A few weeks ago I blogged that it sure looked like spammers had broken the CAPTCHA for Windows Live (Hotmail), Yahoo and Gmail. The evidence was circumstantial in that I was seeing a lot more spam from these services.
Over the past couple of weeks I have read a few articles confirming my suspicions. While spammers cannot solve 100% of these Human Interactive Proofs, they can still automate the process using a bot which is, in effect, breaking these security devices. In other words, the equivalent of solving 10% of the HIPs is from a security standpoint, completely broken.
So where do we go from here? Knowing that the anti-bot device is broken, what do we do? Here are some options that I can think of:
- Make the HIP more difficult to solve. This is probably the most obvious one, but keep in mind that the more difficult they are to solve for a bot, this also makes it tougher for humans to solve as well. In addition, it takes time to properly research a HIP to make sure that it actually is more difficult to solve. According to the Wikipedia entry, these things have only been around for about a decade. In other words, in my estimation, CAPTCHAs are not fully understood yet.
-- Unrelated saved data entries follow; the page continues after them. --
theorem State.entryAt_eq {s : State} {fn q : Nat} (hq : q < 1024) (h : s.groupFn (q / 16) = some fn) : s.entryAt fn q =
    s.fld fn offDba 63 12 * 4096 +
      128 * ((List.range (q / 16)).filter (fun k => s.fld 0 (offBgrp k) 5 5 == 1 && s.fld 0 (offBgrp k) 4 0 == fn)).length + 8 * (q % 16) := by
  rw [State.entryAt, State.groupsOf, idxOf_filter_range (by omega) (State.fld_of_groupFn h), State.dbaBase, Nat.add_assoc]

/-! ### Bells that are pending, and scans -/

/-- The state with a mask of pending bells. -/
def State.pend (s : State) (m : BitVec 64) : State := s.modFe fun f => { f with pendMask := m }

section
variable {s : State} (m : BitVec 64)

/-- Callers that do not run BUSY, or whose die is down, issue no read (R320). -/
theorem State.issueReads_pend_of_idle (h : s.fe.st ≠ .busy ∨ s.dieDown = true) : (s.pend m).issueReads = s.pend m := by
  have hidle : (decide (s.fe.st = .busy) && !s.dieDown) = false := by
    rcases h with h | h
    · rw [decide_eq_false h, Bool.false_and]
    · rw [h, Bool.not_true, Bool.and_false]
  exact if_neg (Bool.eq_false_iff.1 hidle)

/-- Callers that run BUSY issue the reads of what is pending, scanned now and not being read: each bit is cleared as its read leaves (R320). -/
theorem State.issueReads_pend_of_busy (hst : s.fe.st = .busy) (hdie : s.dieDown = false) {new : BitVec 64}
    (hnew : s.openOf (m &&& ~~~s.fe.reading) = new) :
    (s.pend m).issueReads = s.modFe fun f => { f with reading := f.reading ||| new, pendMask := m &&& ~~~new } := by
  subst hnew
  have hbusy : (decide (s.fe.st = .busy) && !s.dieDown) = true := by rw [decide_eq_true hst, hdie]; rfl
  exact if_pos hbusy

end

/-- Scanning a group's entries leaves the state of the callers. -/
theorem State.st_scanGroup (s : State) (g : Nat) (es : List W64) : (s.scanGroup g es).fe.st = s.fe.st :=
  foldl_keeps (fun t : State => t.fe.st) (fun t _ => congrArg (·.2.2.2) (t.ground_scanEntry _ _)) _ _

/-- Entries that return while the callers run BUSY are scanned, and their group has been passed. -/
theorem State.scanReturn_of_busy {s : State} {g : GroupId} (es : List W64) (hawake : s.awake = true) (hst : s.fe.st = .busy)
    (hread : s.fe.reading.getLsbD g = true) : s.scanReturn g es = (((s.hostAsk (s.groupFn g)).modFe fun f => { f with
      reading := f.reading &&& ~~~BitVec.ofNat 64 (2 ^ g.val), passed := f.passed ||| BitVec.ofNat 64 (2 ^ g.val) }).scanGroup g es).feDone := by
  have hdue : (s.awake && s.fe.reading.getLsbD g) = true := by rw [hawake, hread]; rfl
  refine (if_pos hdue).trans (congrArg State.feDone (if_neg ?_))
  rw [Bool.and_eq_true, decide_eq_true_eq, State.st_scanGroup]
  exact fun hfinal => FeState.noConfusion (hst.symm.trans hfinal.1)

end Sys2Proof.Machine

namespace Sys2Proof.Cert
open Sys2Proof.Machine

section
variable {s : State} {fn : FnId}

/-- A bell of a group of its function, where no BAR4 write of the function waits (R319, R537). -/
theorem exec_bellWrite_of_bell (hserves : s.fnServes fn = true) (hreqs : s.mem.reqs = []) {data : BitVec 32} (hdata : data.toNat < 64)
    (hgroup : s.groupFn data.toNat = some fn.val) : exec (.bellWrite fn 0 4 data) s =
      .next (s.pend (s.fe.pendMask ||| BitVec.ofNat 64 (2 ^ data.toNat))).issueReads := by
  have hthere : s.fnThere fn = true := (Bool.and_eq_true_iff.1 hserves).1
  have hsettle : s.settleHost fn = s := by rw [State.settleHost, hreqs]; rfl
  rw [exec_bellWrite, execBellWrite, hthere, hserves, hsettle, if_pos (show _ ∧ _ from ⟨rfl, rfl, hdata, hgroup⟩)]
  simp only [Bool.not_true, Bool.and_false, Bool.or_false, Bool.false_eq_true, if_false]
  rfl

/-- A write that is no bell is counted (R319). -/
theorem exec_bellWrite_of_not_bell (hserves : s.fnServes fn = true) (hdie : s.dieDown = false) {off size : Nat} {data : BitVec 32}
    (h : ¬(off = 0 ∧ size = 4 ∧ data.toNat < 64 ∧ s.groupFn data.toNat = some fn.val)) :
    exec (.bellWrite fn off size data) s = .next (s.setFld fn offAccErr 15 0 (s.fld fn offAccErr 15 0 + 1)) := by
  have hthere : s.fnThere fn = true := (Bool.and_eq_true_iff.1 hserves).1
  rw [exec_bellWrite, execBellWrite, hthere, hserves, if_neg h, hdie]
  simp

end

/-- Settles O24: a bell by what the callers are doing and whether its group is scanned, the rest by the row that each event has. -/
theorem callerEvents : Obligations.CallerEvents := by
  unfold Obligations.CallerEvents
  intro s fn g off size data es
  refine ⟨fun hserves hreqs => ⟨?asleepBell, ?busyBell, ?closedBell, ?noBell⟩, ?entry, ?start, ⟨?scan, ?rescan⟩, ?idle, ?sleep⟩
  case asleepBell =>
    rintro rfl rfl hdata hgroup hst
    rw [exec_bellWrite_of_bell hserves hreqs hdata hgroup, State.issueReads_pend_of_idle _ (.inl (hst ▸ nofun))]
    rfl
  case busyBell =>
    rintro rfl rfl hdata hgroup hst hdie hopen hpend hread
    have hmask : s.fe.pendMask ||| BitVec.ofNat 64 (2 ^ data.toNat) = BitVec.ofNat 64 (2 ^ data.toNat) := hpend ▸ BitVec.zero_or
    rw [exec_bellWrite_of_bell hserves hreqs hdata hgroup, hmask]
    generalize hb : BitVec.ofNat 64 (2 ^ data.toNat) = b
    have hnew : s.openOf (b &&& ~~~s.fe.reading) = b := by
      rw [← hb, groupBit_and_not hread, s.openOf_groupBit_of_open hopen]
    rw [State.issueReads_pend_of_busy b hst hdie hnew, BitVec.and_not_self, State.modFe, ← hpend]
  case closedBell =>
    rintro rfl rfl hdata hgroup hst hclosed hpend
    have hmask : s.fe.pendMask ||| BitVec.ofNat 64 (2 ^ data.toNat) = BitVec.ofNat 64 (2 ^ data.toNat) := hpend ▸ BitVec.zero_or
    have hnew := s.openOf_groupBit_of_closed hclosed (~~~s.fe.reading)
    rw [exec_bellWrite_of_bell hserves hreqs hdata hgroup, hmask]
    generalize BitVec.ofNat 64 (2 ^ data.toNat) = b at hnew ⊢
    cases hdie : s.dieDown with
    | true =>
      rw [State.issueReads_pend_of_idle b (.inr hdie)]
      rfl
    | false =>
      have hkeep : b &&& ~~~(0 : BitVec 64) = b := BitVec.and_allOnes
      have hread : s.fe.reading ||| 0 = s.fe.reading := BitVec.or_zero
      rw [State.issueReads_pend_of_busy b hst hdie hnew, State.modFe, hkeep, hread]
  case noBell => exact fun hbell hdie => exec_bellWrite_of_not_bell hserves hdie hbell
  case entry => exact fun q hq hgroup => State.entryAt_eq hq hgroup
  case start =>
    intro hst hdie hcause
    have hdue : (s.fe.pendMask != 0 || s.fe.wake) = true := by simpa using hcause
    rw [FrontEndGives, exec_callerStart, execCallerStart]
    simp only [hst, hdie, hdue, decide_true, Bool.not_false, Bool.and_self, if_true, State.modFe]
  case scan =>
    intro hawake hst hread
    refine ⟨_, ?_, _, rfl, rfl⟩
    rw [exec_doorbellScan, execDoorbellScan, State.scanReturn_of_busy es hawake hst hread]
    rfl
  case rescan =>
    intro hst hdie hactive hopen
    have hdue : (decide (s.fe.st = .busy) && !s.dieDown && s.groupActive g && s.groupOpen g) = true := by
      rw [hst, hdie, hactive, hopen]; rfl
    rw [FrontEndGives, exec_groupRescan, execGroupRescan]
    exact congrArg _ (if_pos hdue)
  case idle =>
    intro hdie hst hpend hread hwork hactive hnew
    have hall : (List.range 64).any (fun g => s.groupActive g && !s.fe.passed.getLsbD g) = false := by simp [hactive]
    generalize hopen : s.openOf s.allGroups = groups
    refine ⟨s.modFe fun f => { f with
      idlePending := true, wake := false, reading := groups, pendMask := f.pendMask &&& ~~~groups,
      st := if groups = 0 then .check else .final }, ?_, rfl, rfl, rfl, rfl, rfl, rfl⟩
    rw [exec_frontEndIdleCheck, execFrontEndIdleCheck, hdie, hst, hpend, hread, hwork, hnew, hall, hopen]
    rfl
  case sleep =>
    intro hdie hst hnew hpend hwake
    rw [exec_frontEndIdleCheck, execFrontEndIdleCheck, hdie, hst, hnew, hpend, hwake]
    rfl

end Sys2Proof.Cert
end

section
/-! PROOF. NOP, LAUNCH and its placement, WAIT and SIGNAL (R325, R329, R331, R352, R353, Table 5-1). -/

namespace Sys2Proof.Machine

/-! ### The context in which a launch starts (Table 5-1) -/

theorem Ctx.getG_setG_same (c : Ctx) {r : Nat} (hr : r < 32) (h0 : r ≠ 0) (v : W64) : (c.setG r v).getG r = v := by
  simp [Ctx.getG, Ctx.setG, h0, hr]

theorem Ctx.getG_setG_ne (c : Ctx) {r k : Nat} (h : r ≠ k) (v : W64) : (c.setG k v).getG r = c.getG r := by
  unfold Ctx.getG Ctx.setG
  refine ite_congr rfl (fun _ => rfl) fun _ => ?_
  split
  · rfl
  · rw [Vector.getElem?_setIfInBounds_ne (Ne.symm h)]

theorem Ctx.getG_reset (r : Nat) : Ctx.reset.getG r = 0 := by
  unfold Ctx.getG Ctx.reset
  by_cases hr : r < 32 <;> simp [hr]

/-- What runs in a context as its launch starts. -/
structure Started (l : Nat) (mask : BitVec 48) (param seed : W64) (entry st lo n : Nat) (e : Ctx) : Prop where
  live : e.live = true
  launch : e.launch = l
  pc : e.pc = BitVec.ofNat 64 entry
  param : e.getG 1 = param
  seed : e.getG 2 = seed
  rank : e.getG 3 = BitVec.ofNat 64 ((maskStalls mask).idxOf st)
  split : e.getG 4 = BitVec.ofNat 64 lo
  stalls : e.getG 5 = BitVec.ofNat 64 (maskStalls mask).length
  splits : e.getG 6 = BitVec.ofNat 64 n
  rest : ∀ r, 7 ≤ r → e.getG r = 0
  pend : e.pend = []

theorem started_startCtx (l : Nat) (mask : BitVec 48) (param seed : W64) (entry st lo n : Nat) :
    Started l mask param seed entry st lo n (startCtx l mask param seed entry st lo n) := by
  have hread (c : Ctx) (r : Nat) : Ctx.getG { c with live := true, launch := l, pc := BitVec.ofNat 64 entry } r = c.getG r := rfl
  have hword (v : W64) : BitVec.ofNat 64 v.toNat = v := by simp
  constructor <;> unfold startCtx <;> simp only [List.foldl_cons, List.foldl_nil, hread, hword]
  case param | seed | rank | split | stalls | splits => simp [Ctx.getG_setG_ne, Ctx.getG_setG_same]
  case rest =>
    intro r hr
    repeat rw [Ctx.getG_setG_ne _ (by omega)]
    exact Ctx.getG_reset r
  case pend => rfl

/-! ### Where it starts -/

section
variable (s : State) (l : Nat) (mask : BitVec 48) (param seed : W64) (entry shape : Nat)

theorem State.ctxOf_launchOn {st lo : Nat} (hst : st < 48) (hlo : lo < 4) (n : Nat) :
    (s.launchOn l mask param seed entry shape st lo n).ctxOf st lo = startCtx l mask param seed entry st lo n := by
  rw [State.ctxOf, State.launchOn, State.stall_modStall _ _ hst]
  simp [hlo]

theorem State.ctxOf_launchOn_ne {st st' : Nat} (h : st ≠ st') (lo n cx : Nat) :
    (s.launchOn l mask param seed entry shape st' lo n).ctxOf st cx = s.ctxOf st cx := by
  rw [State.ctxOf, State.launchOn, State.stall_modStall_ne _ h, State.ctxOf]

/-- The state once a launch has started on the stalls of a list, on each at the split that `at_` gives. -/
def State.launchAll (sts : List Nat) (at_ : Nat → Nat × Nat) : State :=
  (sts.map fun st => (st, at_ st)).foldl (fun s y => s.launchOn l mask param seed entry shape y.1 y.2.1 y.2.2) s

theorem State.fe_launchAll (sts : List Nat) (at_ : Nat → Nat × Nat) : (s.launchAll l mask param seed entry shape sts at_).fe = s.fe :=
  foldl_keeps State.fe (fun (u : State) (y : Nat × Nat × Nat) => (rfl : (u.launchOn l mask param seed entry shape y.1 y.2.1 y.2.2).fe = u.fe)) _ _

/-- A launch that starts on a list of stalls runs on each of them as Table 5-1 says. -/
theorem State.ctxOf_launchAll {sts : List Nat} (at_ : Nat → Nat × Nat) {st : Nat} (hst : st < 48) (hlo : (at_ st).1 < 4)
    (h : st ∈ sts ∨ s.ctxOf st (at_ st).1 = startCtx l mask param seed entry st (at_ st).1 (at_ st).2) :
    (s.launchAll l mask param seed entry shape sts at_).ctxOf st (at_ st).1 = startCtx l mask param seed entry st (at_ st).1 (at_ st).2 := by
  induction sts generalizing s with
  | nil => exact h.resolve_left List.not_mem_nil
  | cons k sts ih =>
    refine ih (s.launchOn l mask param seed entry shape k (at_ k).1 (at_ k).2) ?_
    by_cases hk : st = k
    · exact .inr (hk ▸ s.ctxOf_launchOn l mask param seed entry shape hst hlo _)
    · rw [s.ctxOf_launchOn_ne l mask param seed entry shape hk]
      exact h.imp_left fun hmem => (List.mem_cons.1 hmem).resolve_left hk

end

section
variable {s t : State} (h : t.works = s.works)
include h

theorem State.mem_of_works : t.mem = s.mem := (congrArg (·.1) h :)
theorem State.stalls_of_works : t.stalls = s.stalls := (congrArg (·.2.1) h :)
theorem State.launches_of_works : t.fe.launches = s.fe.launches := (congrArg (·.2.2.1) h :)
theorem State.fences_of_works : t.fe.fences = s.fe.fences := (congrArg (·.2.2.2) h :)

end

theorem State.works_startDesc (s : State) (q : Nat) (h : W32) : (s.startDesc q h).works = s.works :=
  State.works_of_offQueues (s.offQueues_startDesc q h)

theorem State.works_modPitch (s : State) (p : Nat) (f : Pitch → Pitch) : (s.modPitch p f).works = s.works := rfl

theorem State.works_pairCopy (s : State) (r : PairRec) : (s.pairCopy r).works = s.works := ite_keeps State.works (s.works_pairTell _) rfl

/-- The split that a launch of a shape takes on a stall. -/
def State.splitFor (s : State) (shape st : Nat) : Nat × Nat := ((s.freeSplit st shape).map (·.2)).getD (0, 1)

/-- A launch that is placed: its instances start, and its entry stands in the table of launches. -/
theorem State.placeLaunch_shows (s : State) (p q : Nat) (d : Desc) (entry len : Nat) : ∃ (u : State) (y : Launch),
    (s.placeLaunch p q d entry len).stalls =
      (u.launchAll s.fe.nextLaunch d.mask d.param d.seed entry d.shape (maskStalls d.mask) (s.splitFor d.shape)).stalls ∧
    (s.placeLaunch p q d entry len).fe.launches = Tab.put s.fe.launches s.fe.nextLaunch y ∧
    (y.pitch = p ∧ y.sq = q ∧ y.hseq = d.hseq ∧ y.mask = d.mask ∧ y.prog = d.prog ∧
      y.codeLen = len ∧ y.image = [] ∧ y.param = d.param ∧ y.seed = d.seed ∧ y.rows = d.allot ∧ y.ended = none ∧ y.running = maskStalls d.mask) := by
  unfold State.placeLaunch
  extract_lets l src mask stalls splits s1 t s2 s3 y fe4 s4 s5
  have hwoken : (stalls.foldl (fun s st => s.wakeStall st) s).fe = s.fe := foldl_keeps State.fe (fun t st => t.wakeStall_fe st) _ _
  have hstarted : s1.fe.launches = s.fe.launches :=
    (State.launches_of_works (State.works_startDesc ..)).trans (congrArg FrontEnd.launches hwoken)
  have hfe2 : s2.fe = s1.fe := ite_keeps State.fe (State.postDbk_fe ..) rfl
  have hfe3 : s3.fe = s2.fe := s2.fe_launchAll l mask d.param d.seed entry d.shape stalls (s.splitFor d.shape)
  have hshown : s5.works = s4.works := ite_keeps State.works (s4.works_pairCopy _) rfl
  have hrun : s4.stalls = (s2.launchAll l mask d.param d.seed entry d.shape stalls (s.splitFor d.shape)).stalls := rfl
  refine ⟨s2, y, ?_, ?_, rfl, rfl, rfl, rfl, rfl, rfl, rfl, rfl, rfl, rfl, rfl, rfl⟩
  · exact (State.stalls_of_works ((State.works_modPitch _ _ _).trans ((s5.works_modQueue _ _).trans hshown))).trans hrun
  · refine (State.launches_of_works ((State.works_modPitch _ _ _).trans ((s5.works_modQueue _ _).trans hshown))).trans ?_
    show Tab.put s3.fe.launches l y = _
    rw [hfe3, hfe2, hstarted]

/-! ### Fence words (R348, R353) -/

/-- A SIGNAL's write refused at its fence word is at most reported. -/
theorem State.quiet_fenceRefused (s : State) (p f : Nat) (st : Status) : (s.fenceRefused p f st).quiet = s.quiet := by
  unfold State.fenceRefused State.poisonedWrite
  split
  · exact State.quiet_postFault ..
  · rfl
- Block known bots. This is similar to IP blacklists; get a list of known bots that are signing up for email accounts and prevent them from doing so. The downside of this is the potential false positive issue, it is possible legitimate users are on the same IP as the bots. This could be alleviated with some finesse, perhaps the IP could be limited to 5 sign ups per day, for example. There is still the false positive issue but at least it is somewhat mitigated.
- Use a double HIP. After the spammer/user breaks/verifies the first HIP, get them to solve a second one. This one should be a different type of HIP that uses a different technology or pattern, so the bot involved cannot revert back to the same algorithm as before. If they have a 10% chance of breaking the first one, and a 10% chance of breaking the second one, this means they have a 1% chance of getting an account. That’s still broken, but at least it slows them down. It also gives the service a chance to detect the bot.
- Think outside the box and use a different HIP. I blogged about this a few months ago. Microsoft Research has a different type of HIP. Given a list of images of cats and dogs, the user is required to click the pictures of all of the cats or all of the dogs. This requires facial (?) recognition. The downside to this is that it is conceivable that not everyone will recognize the pictures of the cats or the dogs. Animals can be culturally specific. The upside is that bots will be in a dilly of a pickle because animal recognition is a very different animal (pun intended) that text recognition.
Those are the ones I can think of. I’m not involved in HIPs or CAPTCHAs at all, but I would think that some of the above theories would be a place to start.